Objective To get the sensitivity, specificity and accuracy of ankle-brachial index (ABI) and coronary artery calcium score (CACS) to judge the 3-vessel coronary artery lesions. Furthermore, to investigate whether the value of judge the 3-vessel coronary artery lesions can be improved when combining both of the two methods. All those is to find a non-invasive and inexpensive method with good sensitivity and specificity.
Methods According to the results of CAG, 96 older patients who had underwent ABI and CACS measurement were divided into two groups: group of 3-vessel artery lesions and the control group. The baseline information were compared to investgate whether there were differences in the two groups. The best cut-points of ABI and CACS were analysis by ROC, and the parallel test were analysed to investgate whether combining the two can improve their diagnosis value.
Results The baseline information between the two groups is no significant difference.

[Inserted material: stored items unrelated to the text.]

-- ==== Sys2Proof/Machine/Dispatch.lean ====
section
/-!
DEFINITION. One arm for each command of the block: a direct call of its meaning.
-/
namespace Sys2Proof.Machine

def exec (i : Instr) (s : State) : Host.Outcome State Fault Refusal :=
  match i with
  | .resetAssert => Sys2Proof.Machine.execResetAssert s
  | .standbyPowerLost => Sys2Proof.Machine.execStandbyPowerLost s
  | .standbyEntry refPresent => Sys2Proof.Machine.execStandbyEntry refPresent s
  | .pwrEnAssert => Sys2Proof.Machine.execPwrEnAssert s
  | .pgoodAssert => Sys2Proof.Machine.execPgoodAssert s
  | .pgoodTimeout => Sys2Proof.Machine.execPgoodTimeout s
  | .pgoodLost => Sys2Proof.Machine.execPgoodLost s
  | .drainReqPinAssert => Sys2Proof.Machine.execDrainReqPinAssert s
  | .drainReqPinDeassert => Sys2Proof.Machine.execDrainReqPinDeassert s
  | .pwrLimitAssert => Sys2Proof.Machine.execPwrLimitAssert s
  | .pwrLimitRelease => Sys2Proof.Machine.execPwrLimitRelease s
  | .rootPllLoss refPresent => Sys2Proof.Machine.execRootPllLoss refPresent s
  | .clockLoss die => Sys2Proof.Machine.execClockLoss die s
  | .lockstepMismatch courseControllers => Sys2Proof.Machine.execLockstepMismatch courseControllers s
  | .tripComparator die comp => Sys2Proof.Machine.execTripComparator die comp s
  | .coldStartStepEnd report => Sys2Proof.Machine.execColdStartStepEnd report s
  | .coldStartStepLimit => Sys2Proof.Machine.execColdStartStepLimit s
  | .drained => Sys2Proof.Machine.execDrained s
  | .drainLimit => Sys2Proof.Machine.execDrainLimit s
  | .nop st cf => Sys2Proof.Machine.execNop st cf s
  | .semWait st cf sem count => Sys2Proof.Machine.execSemWait st cf sem count s
  | .semSignal st cf slot count => Sys2Proof.Machine.execSemSignal st cf slot count s
  | .loop st cf count => Sys2Proof.Machine.execLoop st cf count s
  | .endLoop st cf => Sys2Proof.Machine.execEndLoop st cf s
  | .halt st cf => Sys2Proof.Machine.execHalt st cf s
  | .step st cf => Sys2Proof.Machine.execStep st cf s
  | .semRemote st cf rank station sem count => Sys2Proof.Machine.execSemRemote st cf rank station sem count s
  | .mmClear st cf acc => Sys2Proof.Machine.execMmClear st cf acc s
  | .mmRun st cf a b acc path checks => Sys2Proof.Machine.execMmRun st cf a b acc path checks s
  | .mmRunCommit st => Sys2Proof.Machine.execMmRunCommit st s
  | .arrayRepeat st checks => Sys2Proof.Machine.execArrayRepeat st checks s
  | .mmDrain st cf o acc fmt rnd clr => Sys2Proof.Machine.execMmDrain st cf o acc fmt rnd clr s
  | .vecOp st cf fn a b o fmt rnd imm path => Sys2Proof.Machine.execVecOp st cf fn a b o fmt rnd imm path s
  | .glLoad st cf w map path => Sys2Proof.Machine.execGlLoad st cf w map path s
  | .glRun st cf ip o fmt rnd adc path checks => Sys2Proof.Machine.execGlRun st cf ip o fmt rnd adc path checks s
  | .glRunComplete run => Sys2Proof.Machine.execGlRunComplete run s
  | .updStep st cf row set => Sys2Proof.Machine.execUpdStep st cf row set s
  | .updFrame engine st frame path => Sys2Proof.Machine.execUpdFrame engine st frame path s
  | .updStepComplete st => Sys2Proof.Machine.execUpdStepComplete st s
  | .cpTiles st cf ip o count path => Sys2Proof.Machine.execCpTiles st cf ip o count path s
  | .operationList st cf o count path => Sys2Proof.Machine.execOperationList st cf o count path s
  | .cpRemote st cf ip rank window slot count path => Sys2Proof.Machine.execCpRemote st cf ip rank window slot count path s
  | .colRs st cf ip o count path => Sys2Proof.Machine.execColRs st cf ip o count path s
  | .colAg st cf ip o count path => Sys2Proof.Machine.execColAg st cf ip o count path s
  | .colDigest st cf object => Sys2Proof.Machine.execColDigest st cf object s
  | .collectiveComplete st => Sys2Proof.Machine.execCollectiveComplete st s
  | .rdTiles st cf object o first count path => Sys2Proof.Machine.execRdTiles st cf object o first count path s
  | .wrTiles st cf object ip first count path => Sys2Proof.Machine.execWrTiles st cf object ip first count path s
  | .winRelease st cf first count => Sys2Proof.Machine.execWinRelease st cf first count s
  | .signalArrival first others => Sys2Proof.Machine.execSignalArrival first others s
  | .watchdog st => Sys2Proof.Machine.execWatchdog st s
  | .tileCrcReread st path => Sys2Proof.Machine.execTileCrcReread st path s
  | .ticketGrant pool ballast => Sys2Proof.Machine.execTicketGrant pool ballast s
  | .rampDownStart cell ballast => Sys2Proof.Machine.execRampDownStart cell ballast s
  | .rampDownComplete cell => Sys2Proof.Machine.execRampDownComplete cell s
  | .ticketRecall pool => Sys2Proof.Machine.execTicketRecall pool s
  | .stackBurstRelease m => Sys2Proof.Machine.execStackBurstRelease m s
  | .manifest m => Sys2Proof.Machine.execManifest m s
  | .placementJobStart => Sys2Proof.Machine.execPlacementJobStart s
  | .placementConfirmation => Sys2Proof.Machine.execPlacementConfirmation s
  | .placementGlideLeave engine => Sys2Proof.Machine.execPlacementGlideLeave engine s
  | .placementGlideReturn engine => Sys2Proof.Machine.execPlacementGlideReturn engine s
  | .rotationDue cluster => Sys2Proof.Machine.execRotationDue cluster s
  | .rotationBoundary cluster => Sys2Proof.Machine.execRotationBoundary cluster s
  | .rotationTimeout cluster => Sys2Proof.Machine.execRotationTimeout cluster s
  | .rotationCopyComplete cluster writeFault => Sys2Proof.Machine.execRotationCopyComplete cluster writeFault s
  | .cellTestComplete pcell failures badPatterns => Sys2Proof.Machine.execCellTestComplete pcell failures badPatterns s
  | .inPlaceTestDue cluster => Sys2Proof.Machine.execInPlaceTestDue cluster s
  | .fullTest => Sys2Proof.Machine.execFullTest s
  | .confirmationComplete run check => Sys2Proof.Machine.execConfirmationComplete run check s
  | .bucketLeak => Sys2Proof.Machine.execBucketLeak s
  | .watchRelease => Sys2Proof.Machine.execWatchRelease s
  | .heartbeat => Sys2Proof.Machine.execHeartbeat s
  | .telemetry => Sys2Proof.Machine.execTelemetry s
  | .fastWindow engine st codes => Sys2Proof.Machine.execFastWindow engine st codes s
  | .driftWindow engine st => Sys2Proof.Machine.execDriftWindow engine st s
  | .shadowRecompute run => Sys2Proof.Machine.execShadowRecompute run s
  | .glideRecalTrigger engine code => Sys2Proof.Machine.execGlideRecalTrigger engine code s
  | .recalibrationComplete cal => Sys2Proof.Machine.execRecalibrationComplete cal s
  | .retrackComplete engine => Sys2Proof.Machine.execRetrackComplete engine s
  | .recalRetry engine => Sys2Proof.Machine.execRecalRetry engine s
  | .glideMapSwitch engine => Sys2Proof.Machine.execGlideMapSwitch engine s
  | .tuningUpdate engine => Sys2Proof.Machine.execTuningUpdate engine s
  | .stackRequest req => Sys2Proof.Machine.execStackRequest req s
  | .correctionWriteback m line => Sys2Proof.Machine.execCorrectionWriteback m line s
  | .scratchpadWriteback line => Sys2Proof.Machine.execScratchpadWriteback line s
  | .lodgeRequest req => Sys2Proof.Machine.execLodgeRequest req s
  | .lodgeFillReturn unit => Sys2Proof.Machine.execLodgeFillReturn unit s
  | .scratchpadScrub store unit line => Sys2Proof.Machine.execScratchpadScrub store unit line s
  | .stackScrub m unit => Sys2Proof.Machine.execStackScrub m unit s
  | .rowTest m pc bank row failingBit sparesLeft => Sys2Proof.Machine.execRowTest m pc bank row failingBit sparesLeft s
  | .strobeTracking m pc lane step limit => Sys2Proof.Machine.execStrobeTracking m pc lane step limit s
  | .marginGo results => Sys2Proof.Machine.execMarginGo results s
  | .stackFailed m cause => Sys2Proof.Machine.execStackFailed m cause s
  | .dmaTransactionComplete st => Sys2Proof.Machine.execDmaTransactionComplete st s
  | .lightDetected port fibres => Sys2Proof.Machine.execLightDetected port fibres s
  | .trainingWord port fibre chan word rtt => Sys2Proof.Machine.execTrainingWord port fibre chan word rtt s
  | .marginTest port results dark => Sys2Proof.Machine.execMarginTest port results dark s
  | .trainingLimit port => Sys2Proof.Machine.execTrainingLimit port s
  | .linkFrame port lane frame => Sys2Proof.Machine.execLinkFrame port lane frame s
  | .linkRetryRequest port lane ack => Sys2Proof.Machine.execLinkRetryRequest port lane ack s
  | .replayTimeout port lane => Sys2Proof.Machine.execReplayTimeout port lane s
  | .correctedSymbolWindow port fibre chan => Sys2Proof.Machine.execCorrectedSymbolWindow port fibre chan s
  | .lightLost port loss => Sys2Proof.Machine.execLightLost port loss s
  | .bridgeLineCheckFail port bundle lane => Sys2Proof.Machine.execBridgeLineCheckFail port bundle lane s
  | .combFailure port linePower => Sys2Proof.Machine.execCombFailure port linePower s
  | .fastRetrainComplete port report => Sys2Proof.Machine.execFastRetrainComplete port report s
  | .loopbackTest port fieldsFullSet => Sys2Proof.Machine.execLoopbackTest port fieldsFullSet s
  | .hold port value => Sys2Proof.Machine.execHold port value s
  | .retrainGo port => Sys2Proof.Machine.execRetrainGo port s
  | .packetArrival port p => Sys2Proof.Machine.execPacketArrival port p s
  | .write p => Sys2Proof.Machine.execWrite p s
  | .store p => Sys2Proof.Machine.execStore p s
  | .load p => Sys2Proof.Machine.execLoad p s
  | .atom p => Sys2Proof.Machine.execAtom p s
  | .atomF p => Sys2Proof.Machine.execAtomF p s
  | .signal p => Sys2Proof.Machine.execSignal p s
  | .refetch p => Sys2Proof.Machine.execRefetch p s
  | .far p => Sys2Proof.Machine.execFar p s
  | .relay p checks => Sys2Proof.Machine.execRelay p checks s
  | .relayTally p => Sys2Proof.Machine.execRelayTally p s
  | .ack p => Sys2Proof.Machine.execAck p s
  | .data p => Sys2Proof.Machine.execData p s
  | .result p => Sys2Proof.Machine.execResult p s
  | .farRsp p => Sys2Proof.Machine.execFarRsp p s
  | .relayAck p => Sys2Proof.Machine.execRelayAck p s
  | .mgtPacket port p => Sys2Proof.Machine.execMgtPacket port p s
  | .ordPacketRelease src => Sys2Proof.Machine.execOrdPacketRelease src s
  | .combineEntryClose port entry => Sys2Proof.Machine.execCombineEntryClose port entry s
  | .sensorReading sensor t => Sys2Proof.Machine.execSensorReading sensor t s
  | .stepConfirmation sensor neighbours => Sys2Proof.Machine.execStepConfirmation sensor neighbours s
  | .stepEnd => Sys2Proof.Machine.execStepEnd s
  | .regRead m => Sys2Proof.Machine.execRegRead m s
  | .regWrite m => Sys2Proof.Machine.execRegWrite m s
  | .sliceTable m => Sys2Proof.Machine.execSliceTable m s
  | .start m => Sys2Proof.Machine.execStart m s
  | .drain m => Sys2Proof.Machine.execDrain m s
  | .msgDrainRelease m => Sys2Proof.Machine.execMsgDrainRelease m s
  | .fence m => Sys2Proof.Machine.execFence m s
  | .suspect m => Sys2Proof.Machine.execSuspect m s
  | .pack m => Sys2Proof.Machine.execPack m s
  | .image m => Sys2Proof.Machine.execImage m s
  | .clearBench m => Sys2Proof.Machine.execClearBench m s
  | .clearSparemap m => Sys2Proof.Machine.execClearSparemap m s
  | .raiseMinSvn m => Sys2Proof.Machine.execRaiseMinSvn m s
  | .debugUnlock m => Sys2Proof.Machine.execDebugUnlock m s
  | .messageResponse mseq chunkOff => Sys2Proof.Machine.execMessageResponse mseq chunkOff s
  | .messageResendTimeout mseq chunkOff => Sys2Proof.Machine.execMessageResendTimeout mseq chunkOff s
  | .partialMessageTimeout route => Sys2Proof.Machine.execPartialMessageTimeout route s
  | .entdaa addr => Sys2Proof.Machine.execEntdaa addr s
  | .rstdaa => Sys2Proof.Machine.execRstdaa s
  | .enec => Sys2Proof.Machine.execEnec s
  | .disec => Sys2Proof.Machine.execDisec s
  | .getpid => Sys2Proof.Machine.execGetpid s
  | .getbcr => Sys2Proof.Machine.execGetbcr s
  | .getdcr => Sys2Proof.Machine.execGetdcr s
  | .getstatus => Sys2Proof.Machine.execGetstatus s
  | .i3cRegisterWrite frame => Sys2Proof.Machine.execI3cRegisterWrite frame s
  | .i3cSetReadPointer frame => Sys2Proof.Machine.execI3cSetReadPointer frame s
  | .i3cPrivateRead => Sys2Proof.Machine.execI3cPrivateRead s
  | .i3cMailboxAppend frame => Sys2Proof.Machine.execI3cMailboxAppend frame s
  | .i3cMailboxDiscard frame => Sys2Proof.Machine.execI3cMailboxDiscard frame s
  | .i3cSelectOutbound frame => Sys2Proof.Machine.execI3cSelectOutbound frame s
  | .drainGo => Sys2Proof.Machine.execDrainGo s
  | .drainRelease => Sys2Proof.Machine.execDrainRelease s
  | .powerdown => Sys2Proof.Machine.execPowerdown s
  | .fenceGo port => Sys2Proof.Machine.execFenceGo port s
  | .tstGo target => Sys2Proof.Machine.execTstGo target s
  | .onDemandTestEnd failures => Sys2Proof.Machine.execOnDemandTestEnd failures s
  | .jrnlSelWrite value => Sys2Proof.Machine.execJrnlSelWrite value s
  | .bucketCtlWrite value => Sys2Proof.Machine.execBucketCtlWrite value s
  | .poolBudgetWrite pool value => Sys2Proof.Machine.execPoolBudgetWrite pool value s
  | .limitWWrite value => Sys2Proof.Machine.execLimitWWrite value s
  | .satCounterClear offset value => Sys2Proof.Machine.execSatCounterClear offset value s
  | .registerWrite offset bytes value => Sys2Proof.Machine.execRegisterWrite offset bytes value s
  | .capacityMapWrite => Sys2Proof.Machine.execCapacityMapWrite s
  | .journalFlush writeOk => Sys2Proof.Machine.execJournalFlush writeOk s
  | .referenceClockLoss => Sys2Proof.Machine.execReferenceClockLoss s
  | .poweredTimeTick => Sys2Proof.Machine.execPoweredTimeTick s
  | .codeword port fibre chan symbols => Sys2Proof.Machine.execCodeword port fibre chan symbols s
  | .pseudoChannelCommand m pc refresh => Sys2Proof.Machine.execPseudoChannelCommand m pc refresh s
  | .creditReturn port vc flits => Sys2Proof.Machine.execCreditReturn port vc flits s

end Sys2Proof.Machine
end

As compared, ABI<0.9 and CACS>400 were the best cut-point value with maxinm youdens index which was determined by ROC. ABI<0.9 and CACS>400 were independence predictors of the 3-vessel lesions. The sensitvity and specificity of ABI<0.9 to predict 3-vessel lesions were 58% and 87%, the sensitvity and specificity of CACS>400 of that were 64% and 86%, and that of parallel test were 85% and 83%. Whose sensitivity significantly increased (p<0.05) and specificity has dropped, but the difference was not statistically significant.
Conclusions ABI<0.9 and CACS>400 were the best cut-point value and independence predictors for the 3-vessel lesions. The cut-off point of ABI<0.9 and CACS>400 for the determination of 3-vessel coronary lesions had high respectivity but relatively low sensitivity. The parallel test of combine ABI<0.9 and CACS>400 greatly increased the sensitivity and specificity was not significantly decreased. Combining use is more practical value.